If you’ve found it harder (or more expensive) to order a cab recently, the reason is probably because more people are ordering takeaway food.
Demand for taxis went right down during lockdown, while demand for meal deliveries went up. And the way in which the ‘gig economy’ functions means that it’s not hard for drivers to leave their job driving for Uber and switch to driving for Uber Eats (or Deliveroo, or JustEat). More burgers get delivered, more drivers jump ship, cabs become more scarce and fares go up.
But as well as creating more surge pricing and the rage-inducing “rides being cancelled while drivers are en-route” this massive surge for food delivery services is also changing London in other, more fundamental ways.
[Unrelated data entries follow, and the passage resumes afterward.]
-- ==== Sys2Proof/Machine/Crc16.lean ====
section
/-! DEFINITION. The CRC-16 unit: CRC16_CLR, CRC16_BYTE, CRC16_CHK, CRC16_GEN (spec/45_crc16.md R160 to R164). The four
commands use no link operation and take no lock; they complete in the step that accepts them. -/

namespace Sys2Proof.Machine

/-- One shift of the CRC-16 register (R162). -/
def crc16Shift (r : Half) : Half := if r.getLsbD 0 then (r >>> 1) ^^^ Config.crc16Poly else r >>> 1

/-- `Crc16Step(r, b)` (R162). -/
def crc16Step (r : Half) (b : Byte) : Half := Nat.repeat crc16Shift 8 (r ^^^ b.setWidth 16)

/-- `Crc16(bytes, r0)` (R162). -/
def crc16 (bytes : List Byte) (r0 : Half) : Half := bytes.foldl crc16Step r0

/-- An empty page: every byte the sentinel (R160). -/
def pageEmpty (pg : List Byte) : Bool := pg.all (· == Config.sentinel)

/-- Runs a CRC command that no usage error stops on page `p` of `IMG_A`; a byte of it that holds no value is the
model's fault (R31). -/
def onPage (p : Byte) (f : List Byte → Host.Outcome State Fault Refusal) (s : State) :
    Host.Outcome State Fault Refusal :=
  match s.mem.readBytes (imgAAddr p.toNat 0) Config.pageBytes with
  | .error a => .fault (.unwritten a)
  | .ok pg => f pg

/-- CRC16_CLR (R161). -/
def execCrc16Clr (s : State) : Host.Outcome State Fault Refusal :=
  completeNow Instr.crc16Clr.opc ⟨.ok, .noPhase, 0⟩ { s with crc16 := s.params.crc16Init }

/-- CRC16_BYTE v (R162). -/
def execCrc16Byte (v : Byte) (s : State) : Host.Outcome State Fault Refusal :=
  completeNow (Instr.crc16Byte v).opc ⟨.ok, .noPhase, 0⟩ { s with crc16 := crc16Step s.crc16 v }

/-- VAL of CRC16_CHK for an empty page: EMPTY and VALID (R163). -/
def valEmptyValid : Byte := 0b11#8

/-- VAL of CRC16_GEN for an empty page: EMPTY (R164). -/
def valEmpty : Byte := 0b10#8

/-- CRC16_CHK p (R163): all 32 bytes go through the register. -/
def execCrc16Chk (p : Byte) (s : State) : Host.Outcome State Fault Refusal :=
  onPage p (fun pg =>
    if pageEmpty pg then completeNow (Instr.crc16Chk p).opc ⟨.ok, .noPhase, valEmptyValid⟩ s
    else
      let r := crc16 pg s.params.crc16Init
      completeNow (Instr.crc16Chk p).opc
        ⟨.ok, .noPhase, if r = Config.crc16Residue then 1#8 else 0#8⟩ { s with crc16 := r }) s

/-- The two bytes stored for register value `r`: the complement, low byte first (R164). -/
def crcBytes (r : Half) : List Byte :=
  let v := r ^^^ Config.crc16Xorout
  [v.extractLsb' 0 8, v.extractLsb' 8 8]

/-- CRC16_GEN p (R164): the 30 data bytes go through the register; the complement is stored in bytes 30 and 31. -/
def execCrc16Gen (p : Byte) (s : State) : Host.Outcome State Fault Refusal :=
  onPage p (fun pg =>
    if pageEmpty pg then completeNow (Instr.crc16Gen p).opc ⟨.ok, .noPhase, valEmpty⟩ s
    else
      let r := crc16 (pg.take Config.crcDataBytes) s.params.crc16Init
      completeNow (Instr.crc16Gen p).opc ⟨.ok, .noPhase, 0⟩
        { s with crc16 := r, mem := s.mem.writeBytes (imgAAddr p.toNat 30) (crcBytes r) }) s

end Sys2Proof.Machine
end

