-- ==== Sys2Proof/Machine/Line.lean ====
section
/-! DEFINITION. The line primitives OW_RESET, OW_SPEED, OW_WBIT, OW_RBIT, OW_WRITE, OW_READ and OW_ROM
(spec/41_line_primitives.md R104 to R110): helpers of Machine/Ops.lean under the error epilogue, phase `none`, never
retried. -/

namespace Sys2Proof.Machine

/-- A successful completion without a value. -/
def done : Prog Completion := Prog.ret ⟨.ok, .noPhase, 0⟩

/-- OW_RESET (R104). -/
def execOwReset (s : State) : Host.Outcome State Fault Refusal :=
  accept .owReset (guarded false (busReset.andThen done)) s

/-- OW_SPEED f (R105). -/
def execOwSpeed (f : Bool) (s : State) : Host.Outcome State Fault Refusal :=
  accept (.owSpeed f) (guarded false ((setSpeed f).andThen done)) s

/-- OW_WBIT f (R106). -/
def execOwWbit (f : Bool) (s : State) : Host.Outcome State Fault Refusal :=
  accept (.owWbit f) (guarded false ((writeBit f).andThen done)) s

/-- OW_RBIT (R107): VAL is the bit. -/
def execOwRbit (s : State) : Host.Outcome State Fault Refusal :=
  accept .owRbit
    (guarded false (readBit.bind fun b => Prog.ret ⟨.ok, .noPhase, BitVec.setWidth 8 (bit b)⟩)) s

/-- OW_WRITE n, c (R108): sends `TXBUF[0..n-1]`. -/
def execOwWrite (n : Byte) (c : Bool) (s : State) : Host.Outcome State Fault Refusal :=
  accept (.owWrite n c)
    (guarded false ((loadBytes (txAddr 0) n.toNat).bind fun bytes => (writeWire bytes c).andThen done)) s

/-- What OW_READ does with the bytes that arrived (R109). -/
def storeRx (d : List Byte) : Prog Completion :=
  (storeBytes (rxAddr 0) d).andThen <|
    (Prog.setRegs fun r => { r with rxLen := BitVec.ofNat 8 d.length }).andThen <|
      Prog.ret ⟨.ok, .noPhase, BitVec.ofNat 8 d.length⟩

/-- OW_READ n (R109). -/
def execOwRead (n : Byte) (s : State) : Host.Outcome State Fault Refusal :=
  accept (.owRead n) (guarded false ((readBulk n.toNat).bind storeRx)) s

/-- OW_ROM s, d (R110). A selector that selects nothing has not passed the operand check (R74). -/
def romBody (sel : BitVec 2) (d : Bool) : Prog Completion :=
  match romSel? sel with
  | some x => (romCommand x d).andThen done
  | none => Prog.ret ⟨.badOperand, .noPhase, 0⟩

/-- OW_ROM s, d (R110). -/
def execOwRom (sel : BitVec 2) (d : Bool) (s : State) : Host.Outcome State Fault Refusal :=
  accept (.owRom sel d) (guarded false (romBody sel d)) s

end Sys2Proof.Machine
end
Lockdown habits aren’t going away
In the last few weeks we’ve seen results announcements from all the big food delivery companies, and the clear message seems to be that food-on-demand is still very much …well, in demand.
Uber’s results announcement was such a masterclass in obfuscation and flimflammery that we don’t have the space to go into it all right here (if you want more, Cory Doctorow did a marvellous dissection, and there’s a much more in-depth examination by Hubert Horan over at Naked Capitalism). For the purposes of this newsletter, let’s just say that Uber as a company is effectively broke and is losing billions of dollars, but Uber Eats has “bolstered the company” and has “stayed strong even as Covid restrictions eased around the world.”
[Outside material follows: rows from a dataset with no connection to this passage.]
/-- The cycle's loop where several read-backs differ, with attempts left after each, and the next one matches
(R141). -/
theorem cycleLoop_commits {e : Eng} {off : Half} {pre back : List (List Byte)} {xs : List Mismatch} {d : Bool}
    {bad good rest : List Move} {fuel : Nat} (hp : 1 ≤ e.params.pollLimit) (hr : e.params.retryAttempts ≤ 15)
    (hatt : e.regs.att.toNat + xs.length ≤ e.params.retryAttempts) (hf : xs.length < fuel)
    (hbad : MismatchReplies e.params back.flatten xs bad) (hgood : CycleReplies e.params pre back good)
    (hs : e.script = bad ++ good ++ rest) :
    ∃ l, cycleLoop off back.flatten d fuel e = .ok ()
      ((((e.setAtt (e.regs.att + BitVec.ofNat 4 xs.length)).setSpd d).setLoc l).adv
        (mismatchOps e.params e.regs.targetId off back.flatten d xs ++ cycleOps e.params e.regs.targetId off pre back d)
        (bad ++ good) rest) := by
  obtain ⟨fuel, rfl⟩ : ∃ m, fuel = m + 1 := ⟨fuel - 1, by omega⟩
  induction xs generalizing e bad fuel with
  | nil =>
    have hms : bad = [] := hbad
    subst hms
    refine ⟨(e.locals.withBytes back.flatten).withPhase .write, (cycleLoop_ack hp hgood hs).trans ?_⟩
    simp [mismatchOps, Eng.adv, Eng.setLoc, Eng.setAtt, Eng.setSpd]
  | cons x xs ih =>
    obtain ⟨a, b, h1, h2, h3, rfl⟩ := hbad
    rw [List.length_cons] at hatt hf
    obtain ⟨fuel, rfl⟩ : ∃ m, fuel = m + 1 := ⟨fuel - 1, by omega⟩
    rw [cycleLoop_mismatch hp h1 (by omega) h2 (rest := b ++ good ++ rest) (by simp [hs])]
    obtain ⟨l, hl⟩ := ih (e := (((e.setAtt (e.regs.att + 1#4)).setSpd d).setLoc
      ((e.locals.withBytes x.back.flatten).withPhase .verify)).adv (fillOps e.params e.regs.targetId off
        back.flatten d ++
        verifyOps e.params e.regs.targetId x.preamble x.back d) a (b ++ good ++ rest)) hp hr (by
        have := att_succ (a := e.regs.att) (n := xs.length) hr (by omega) (by omega)
        change (e.regs.att + 1#4).toNat + xs.length ≤ e.params.retryAttempts
        omega) h3 hgood rfl fuel (by omega)
    refine ⟨l, hl.trans ?_⟩
    have hadd : e.regs.att + 1#4 + BitVec.ofNat 4 xs.length = e.regs.att + BitVec.ofNat 4 (xs.length + 1) := by
      rw [BitVec.add_assoc, BitVec.ofNat_add, BitVec.add_comm (1#4)]
    simp [mismatchOps, Eng.adv, Eng.setLoc, Eng.setAtt, Eng.setSpd, List.append_assoc, hadd]

/-- The cycle's loop where the read-back differs at every attempt that is left (R141 step 5). -/
theorem cycleLoop_fails {e : Eng} {off : Half} {data : List Byte} {x : Mismatch} {xs : List Mismatch} {d : Bool}
    {bad rest : List Move} {fuel : Nat} (hp : 1 ≤ e.params.pollLimit) (hr : e.params.retryAttempts ≤ 15)
    (hatt : e.regs.att.toNat + xs.length = e.params.retryAttempts)
    (hf : xs.length < fuel) (hbad : MismatchReplies e.params data (x :: xs) bad) (hs : e.script = bad ++ rest) :
    ∃ l, cycleLoop off data d fuel e = .raise .verifyFailed
      ((((e.setAtt (BitVec.ofNat 4 e.params.retryAttempts)).setSpd d).setLoc l).adv
        (mismatchOps e.params e.regs.targetId off data d (x :: xs)) bad rest) := by
  obtain ⟨fuel, rfl⟩ : ∃ m, fuel = m + 1 := ⟨fuel - 1, by omega⟩
  induction xs generalizing e x bad fuel with
  | nil =>
    obtain ⟨a, b, h1, h2, h3, rfl⟩ := hbad
    have hb : b = [] := h3
    subst hb
    refine ⟨(e.locals.withBytes x.back.flatten).withPhase .verify,
      (cycleLoop_exhausted hp h1 (by simpa using hatt.ge) h2 (rest := rest) (by simp [hs])).trans ?_⟩
    have ha : BitVec.ofNat 4 e.params.retryAttempts = e.regs.att := by
      rw [← hatt]
      simp
    simp [mismatchOps, Eng.adv, Eng.setLoc, Eng.setAtt, Eng.setSpd, ha]
  | cons y ys ih =>
    obtain ⟨a, b, h1, h2, h3, rfl⟩ := hbad
    rw [List.length_cons] at hatt hf
    obtain ⟨fuel, rfl⟩ : ∃ m, fuel = m + 1 := ⟨fuel - 1, by omega⟩
    rw [cycleLoop_mismatch hp h1 (by omega) h2 (rest := b ++ rest) (by simp [hs])]
    obtain ⟨l, hl⟩ := ih (e := (((e.setAtt (e.regs.att + 1#4)).setSpd d).setLoc
      ((e.locals.withBytes x.back.flatten).withPhase .verify)).adv (fillOps e.params e.regs.targetId off data d ++
        verifyOps e.params e.regs.targetId x.preamble x.back d) a (b ++ rest)) hp hr (by
        have := att_succ (a := e.regs.att) (n := ys.length) hr (by omega) (by omega)
        change (e.regs.att + 1#4).toNat + ys.length = e.params.retryAttempts
        omega) h3 rfl fuel (by omega)
    refine ⟨l, hl.trans ?_⟩
    simp [mismatchOps, Eng.adv, Eng.setLoc, Eng.setAtt, Eng.setSpd, List.append_assoc]

end Sys2Proof.Machine
end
Deliveroo has recovered a little from that mortifying Stock Market flotation and saw its orders double to 148.8 million in the first half of 2021 “while the value of its transactions also doubled” (i.e. people spent more per order as well as ordering more often). The company has also “signed up 10,000 new sites in recent months” (that’s about a 30% increase) and increased their monthly active users to 7.8m (up from 3.7 million in the first quarter of 2020). They are also talking big about bringing “400 skilled tech jobs” to the UK over the next year, including “software engineers, data scientists and designers”.
Over at JustEats the number of orders placed went up by 58 million in the first six months of this year as households ordered 3.2 times a month on average, as opposed to 2.5 times a month in 2020. JustEast also said that their market share in London went up by 10% and they saw “triple-digit order growth” here.
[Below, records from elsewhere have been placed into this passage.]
-- ==== Sys2Proof/Tests/Slice0.lean ====
section
/-! SUPPORT. Tests whose expected results are the spec's own (spec/30_encoding.md R72, R73; spec/95_test_vectors.md),
and a state that meets the hypotheses of each statement. -/

-- One proof at a time: many at once need a thread each, and the package as one text has 22 GiB for them all.
set_option Elab.async false

namespace Sys2Proof.Tests

open Sys2Proof Sys2Proof.Machine

/-! ## Decoding: words written out from R71 to R73 (OPC, A, B, C, most significant byte first) -/

theorem test_decode_claim : decode 0b00000001_00000000_00000000_00000000#32 = some .claim := by decide

theorem test_decode_close : decode 0b00000010_00000000_00000000_00000000#32 = some .close := by decide

theorem test_decode_srchStart : decode 0b00000011_00000000_00000000_00000000#32 = some .srchStart := by decide

theorem test_decode_owReset : decode 0b00010000_00000000_00000000_00000000#32 = some .owReset := by decide

theorem test_decode_owSpeed : decode 0b00010001_00000000_00000000_00000001#32 = some (.owSpeed true) := by decide

theorem test_decode_owWbit : decode 0b00010010_00000000_00000000_00000001#32 = some (.owWbit true) := by decide

theorem test_decode_owRbit : decode 0b00010011_00000000_00000000_00000000#32 = some .owRbit := by decide

theorem test_decode_owWrite : decode 0b00010100_00000011_00000000_00000001#32 = some (.owWrite 3 true) := by decide

theorem test_decode_owRead : decode 0b00010101_00000100_00000000_00000000#32 = some (.owRead 4) := by decide

theorem test_decode_owRom : decode 0b00010110_00000000_00000010_00000001#32 = some (.owRom 2 true) := by decide

theorem test_decode_srchFirst : decode 0b00100000_00000000_00000000_00000000#32 = some .srchFirst := by decide

theorem test_decode_srchNext : decode 0b00100001_00000000_00000000_00000000#32 = some .srchNext := by decide

theorem test_decode_srchEnum : decode 0b00100010_00000000_00000000_00000000#32 = some .srchEnum := by decide

theorem test_decode_pgWrite : decode 0b00110000_11111111_00000000_00000001#32 = some (.pgWrite 255 true) := by decide

theorem test_decode_rgWrite : decode 0b00110001_00000010_00000001_00000100#32 = some (.rgWrite 2 1 4) := by decide

theorem test_decode_memReadall : decode 0b00111000_00000000_00000000_00000001#32 = some (.memReadall true) := by decide

theorem test_decode_memWriteall : decode 0b00111001_00000000_00000000_00000000#32 = some (.memWriteall false) := by
  decide

theorem test_decode_memWritediff : decode 0b00111010_00000000_00000000_00000001#32 = some (.memWritediff true) := by
  decide

theorem test_decode_crc16Clr : decode 0b01000000_00000000_00000000_00000000#32 = some .crc16Clr := by decide

theorem test_decode_crc16Byte : decode 0b01000001_00000000_00000000_10100101#32 = some (.crc16Byte 0xA5) := by decide

theorem test_decode_crc16Chk : decode 0b01000010_00000011_00000000_00000000#32 = some (.crc16Chk 3) := by decide

theorem test_decode_crc16Gen : decode 0b01000011_00000011_00000000_00000000#32 = some (.crc16Gen 3) := by decide

/-- Illegal words of V6 and V7. -/
theorem test_decode_illegal :
    [0x00000000, 0x04000000, 0x10000001, 0xFF123456, 0x14030002, 0x15040001, 0x16000400, 0x16010000, 0x41000100,
      0x42030001].all (fun w : Word => decode w = none) = true := by decide

theorem test_encode_owRom : encode (.owRom 2 true) = 0x16000201#32 := by decide

theorem test_encode_rgWrite : encode (.rgWrite 2 0 4) = 0x31020004#32 := by decide

theorem test_decodeTableWord : decodeTableWord 32 0x31FFFF20 = some (.rgWrite 0xFF 0xFF 32) := by decide

/-! ## WellFormed: ill-formed terms are refused (R72) -/

theorem test_wf_owWrite_zero : ¬WellFormed (.owWrite 0 true) := by decide

theorem test_wf_owRead_zero : ¬WellFormed (.owRead 0) := by decide

theorem test_wf_owRom_three : ¬WellFormed (.owRom 3 false) := by decide

theorem test_wf_rgWrite_zero : ¬WellFormed (.rgWrite 0 0 0) := by decide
When is a kitchen not a kitchen?
When Uber’s CEO (and former economic adviser to President Trump… and general scumbag) Kevin Kalanick stepped down from the company in 2017, one of the first things he did was start buying majority stakes in companies that rent out commercial kitchen space (i.e. spaces with no customer-facing facilities, where food is prepared solely for the intention of delivery). In 2018 one of those companies acquired the British startup FoodStars. As of January this year FoodStars operates 12 of these ‘dark kitchen’ sites across London (and Kalanick has begun to extend his kitchen empire across Europe in typically secretive manner).
There are now around 750 of these dark kitchens (also known as virtual, cloud or ghost kitchens) in the UK, and two-thirds of them are in London. Deliveroo has its ‘Deliveroo Editions’ infrastructure (16 sites across the UK, housing about a hundred separate kitchens) and Just Eat has its own sites. In fact the only big player that doesn’t have them is Uber, they decided they didn’t want to compete with their ex-CEO, and closed their Paris-based dark kitchen last year.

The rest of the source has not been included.